Como me tratan muy bien, resulta que Pilar y Carmen vienen a buscarme en coche hasta aquí y luego me traen de vuelta a casa. Como la Cenicienta, igual. Ha salido de ellas, que conste, queyo ya me iba para la taquilla de la Renfe. Que hagan 90 km para buscarme, otros tantos para llevarme, y que al final de la tarde repitan la operación pero a la inversa dice mucho de estas personas y de la química que se estableció en aquellas tardes de trabajo con ellas. Ojalá se repitan. De momento, como padrino se es una vez, yo voy tan contento a disfrutar de la tarde, a acompañarles en el acto de clausura y a dirigirles esas palabras cariñosas.

Eso, esta tarde.

Primavera

La Primavera, con su sobredosis de luces.

He escrito esta frase después de comer y me ha dado un poco de pereza o cualquier otra cosa que termine por -eza. Tristeza, por ejemplo. Agobio no termina así, pero empieza en cualquier momento. Es lo que pasa cuando sorprendes un caudal de luz nuevo que el filtro de la cortina vuelve una niebla luminosa y excesiva para el duelo que exige la despedida del invierno. Cuando era pequeño imaginaba la palabra invierno como una rama desnuda y quieta. Y la palabra primavera la imaginaba con hojas verdes y una gota de algo parecido al limón o a un color. No me acuerdo muy bien.

(Sí que me acuerdo que hoy hace once años que se nos murió el gato)

Me he acordado por la noche, cenando, porque he dicho que la frase que encabeza este post la he escrito después de comer pero no he dicho que la pereza de la luz ha hecho que se quedara allí, suspendida en la cima de la pantalla. Hace once años que se nos murió el gato. Se apagó una mañana cuando la primavera llegaba un poco grosera con su rollo azul y fresco, sin ninguna consideración. Es poco considerada esta estación, y tramposa. Se engalana, nos hace tilín y se sale con la suya.

Qué más.

Menuda pregunta para no tener los pertinentes signos de interrogación. Pues muchas cosas pero se anestesiaron en la punta de los dedos. No es la primera vez, supongo que no será la última. Te sientas a escribir y no sabes, no sale, no puedes. Pero lo mismo pasa cuando no te sientas a escribir. Sales a caminar la tarde, contemplas esas pinceladas malvas, rosas, ni sé cuántos colores increíbles dibujando escupitajos en el lienzo azul del cielo y lo miras pero como de lejos. No hay una conexión entre el estímulo visual y el colchón donde caen, blandas algunas, con impulso otras, las emociones. Lo mismo la música, ausente sonara o no, que sonar, ha sonado poca. Pulsaba Daniel Barenboim las escalas del piano de Mozart, como de puntillas, y sí, claro, cómo no, si hasta estos dedos hacían karaoke discretamente mientras la música se deslizaba a través de los auriculares. Pero sí y no y a medias. Lo mismo en el cine, en el cine cine y en el cine de casa.
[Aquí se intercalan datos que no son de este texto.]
/-- UNPLUGGED and CHARGE_DONE (R100, R101). On an energised bay whose record's end lies ahead the session ends: the bay
leaves the energised set with ceiling 0 and DEENERGISE SESSION_END owed, goes PARKED with WINDOW_END armed, and its record
PARKED with ended_at and the energy of the last status; SESSION_END is queued. The floors fit the budgets and no bay waits in
a start queue there. The first POST_STATUS after an outage that reports an energised bay occupied, and unplugged or DONE,
ends the session in the same way with the energy it reports (R176); no status is decimated, no proof asked and no excess met
there. UNPLUGGED on a WAITING_POWER bay takes it out of its queue and PARKS it with its record, a paused session ended,
interrupted, with SESSION_END and the energy of the last status (deduced, notes/assumptions/45); the rescan follows (no
start while the B-port does not send). Everywhere else nothing changes but the tagging. That an OUT bay hears its frame is deduced
(notes/assumptions/13). -/
def Obligations.UnplugAndChargeDoneEndTheSession : Prop :=
  (∀ (c : Instr) (e : PostEvent) (s : State) (f : Frame) (rest : List Frame) (b : Nat),
    (c = .unplugged ∧ e = .unplugged) ∨ (c = .chargeDone ∧ e = .chargeDone) → s.Hears f rest b →
    readPostFrame f = .event e → s.work = Work.none →
    let tagged := s.sp.queueNotice s.clock (.taggedEvent b (s.bay b).state (s.bay b).holder f.payload)
    let y : Bay := { s.bay b with silence := 0, silenceDue := false }
    (∀ h r, (s.bay b).state = .starting ∨ (s.bay b).state = .charging → (s.bay b).holder = some h →
      s.find h = some r → 0 < diff r.endTick s.clock → s.FloorsFit → s.QueuesEmpty → s.PortsInv →
      let energy := match (s.bay b).status with | some st => some st.energy | none => r.energy
      ∃ t, exec c s = .next t ∧ t.control = { s.control with bQueue := rest }
        ∧ t.level = { s.level with
            energised := s.energised.filter fun x => x.bay != b
            book := s.bookWith h fun q => { q with
              state := .parked, energy := energy, captures := { q.captures with endedAt := some s.clock } } }
        ∧ t.bay b = { y with
            state := .parked, ceiling := 0, power := some (.deenergise .sessionEnd),
            timer := .running r.endTick .windowEnd }
        ∧ (∀ d, d ≠ b → (t.bay d).sansMarks = ({ s.bay d with ceiling := (t.bay d).ceiling } : Bay).sansMarks)
        ∧ t.sp.notices = (tagged.queueNotice s.clock (.sessionEnd h b energy r.sessions)).notices)
    ∧ (∀ h r, c = .unplugged → (s.bay b).state = .waitingPower → (s.bay b).holder = some h → s.find h = some r →
      (∀ q ∈ s.queue (s.bay b).branch, q.bay = b → q.paused = none) → s.bp.link.state ≠ .active →
      s.bp.link.state ≠ .caution →
      ∃ t, exec c s = .next t ∧ t.control = { s.control with bQueue := rest }
        ∧ t.level = { s.level with
            book := s.bookWith h fun q => { q with state := .parked }
            queues := s.queues.setIfInBounds (s.bay b).branch
              ((s.queue (s.bay b).branch).filter fun q => q.bay != b) }
        ∧ t.bay b = { y with state := .parked } ∧ (∀ d, d ≠ b → t.bay d = s.bay d) ∧ t.sp = tagged)
    ∧ (∀ h r, c = .unplugged → (s.bay b).state = .waitingPower → (s.bay b).holder = some h → s.find h = some r →
      (∀ p ∈ s.queue (s.bay b).branch, ∀ q ∈ s.queue (s.bay b).branch, p.bay = b → q.bay = b → p = q) →
      let paused := ∃ q ∈ s.queue (s.bay b).branch, q.bay = b ∧ q.paused.isSome = true
      let energy := match (s.bay b).status with | some st => some st.energy | none => r.energy
      ∃ u : State, exec c s = .next (u.finished Work.rescans) ∧ u.control = { s.control with bQueue := rest }
        ∧ u.level.queues = s.queues.setIfInBounds (s.bay b).branch
            ((s.queue (s.bay b).branch).filter fun q => q.bay != b)
        ∧ u.bay b = { y with state := .parked } ∧ (∀ d, d ≠ b → u.bay d = s.bay d)
        ∧ (¬ paused → u.sp = tagged
            ∧ u.level = { s.level with
                queues := u.queues, book := s.bookWith h fun q => { q with state := .parked } })
        ∧ (paused → u.sp.notices = (tagged.queueNotice s.clock (.sessionEnd h b energy r.sessions)).notices
            ∧ u.level = { s.level with
                queues := u.queues
                book := s.bookWith h fun q => { q with
                  state := .parked, energy := energy, interrupted := true,
                  captures := { q.captures with endedAt := some s.clock } } }))
    ∧ ((s.bay b).state ≠ .starting → (s.bay b).state ≠ .charging →
      ((s.bay b).state ≠ .waitingPower ∨ c = .chargeDone) →
      exec c s = .next (({ s with bp := { s.bp with rxq := rest }, sp := tagged } : State).setBay b y)))
  ∧ ∀ (s : State) (f : Frame) (rest : List Frame) (b h : Nat) (r : Reservation) (st : Status), s.Hears f rest b →
    readPostFrame f = .status st → s.work = Work.none → s.settings.relayDivisor = 0 →
    (s.bay b).reconcile = true → (s.bay b).proof = false →
    (s.bay b).state = .starting ∨ (s.bay b).state = .charging → st.occupied = true →
    st.plugged = false ∨ st.charger = .done → st.metered ≤ (s.bay b).ceiling * 10 + (s.bayClass b).overdrawTol →
    (s.bay b).holder = some h → s.find h = some r → 0 < diff r.endTick s.clock → s.FloorsFit → s.QueuesEmpty →
    s.PortsInv →
    ∃ t, exec .postStatus s = .next t ∧ t.control = { s.control with bQueue := rest }
      ∧ t.level = { s.level with
          energised := s.energised.filter fun x => x.bay != b
          book := s.bookWith h fun q => { q with
            state := .parked, energy := some st.energy, captures := { q.captures with endedAt := some s.clock } } }
      ∧ t.bay b = { s.bay b with
          state := .parked, ceiling := 0, power := some (.deenergise .sessionEnd), disagree := 0, reconcile := false
          strikes := if (s.bay b).power = none ∧ s.slotHolds .power b = false then 0 else (s.bay b).strikes
          silence := 0, silenceDue := false, status := some st, statusTick := some s.clock
          timer := .running r.endTick .windowEnd }
      ∧ (∀ d, d ≠ b → (t.bay d).sansMarks = ({ s.bay d with ceiling := (t.bay d).ceiling } : Bay).sansMarks)
      ∧ t.sp.notices = s.noticesWith (.sessionEnd h b (some st.energy) r.sessions)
Un día me subí a un tren con el único objetivo de viajar 75 kilómetros en tren leyendo una novela. Novela de ida y vuelta. Te lo crees? Pues pregúntale a la novela, en la que no salía un solo tren pero lo pedía, al menos como fondo. Fue un escape un día azul que en el hospital habían vuelto de un blanco de hielo y, de algún modo, un tributo al invierno. Para mí, el invierno es un abrazo. Nos recuerda que estamos a la intemperie y nos pone en contacto con nosotros mismos y nos envuelve, o nos envolvemos. Escribió Victoria, a todo esto, poeta ella de inviernos y de silencios de nieve; se acordó de mí por si el día se hacía difícil, decía, y me impresionó mucho su mensaje porque el día y el momento eran difíciles. Existen conexiones misteriosas que sobrecogen un poco y reconfortan.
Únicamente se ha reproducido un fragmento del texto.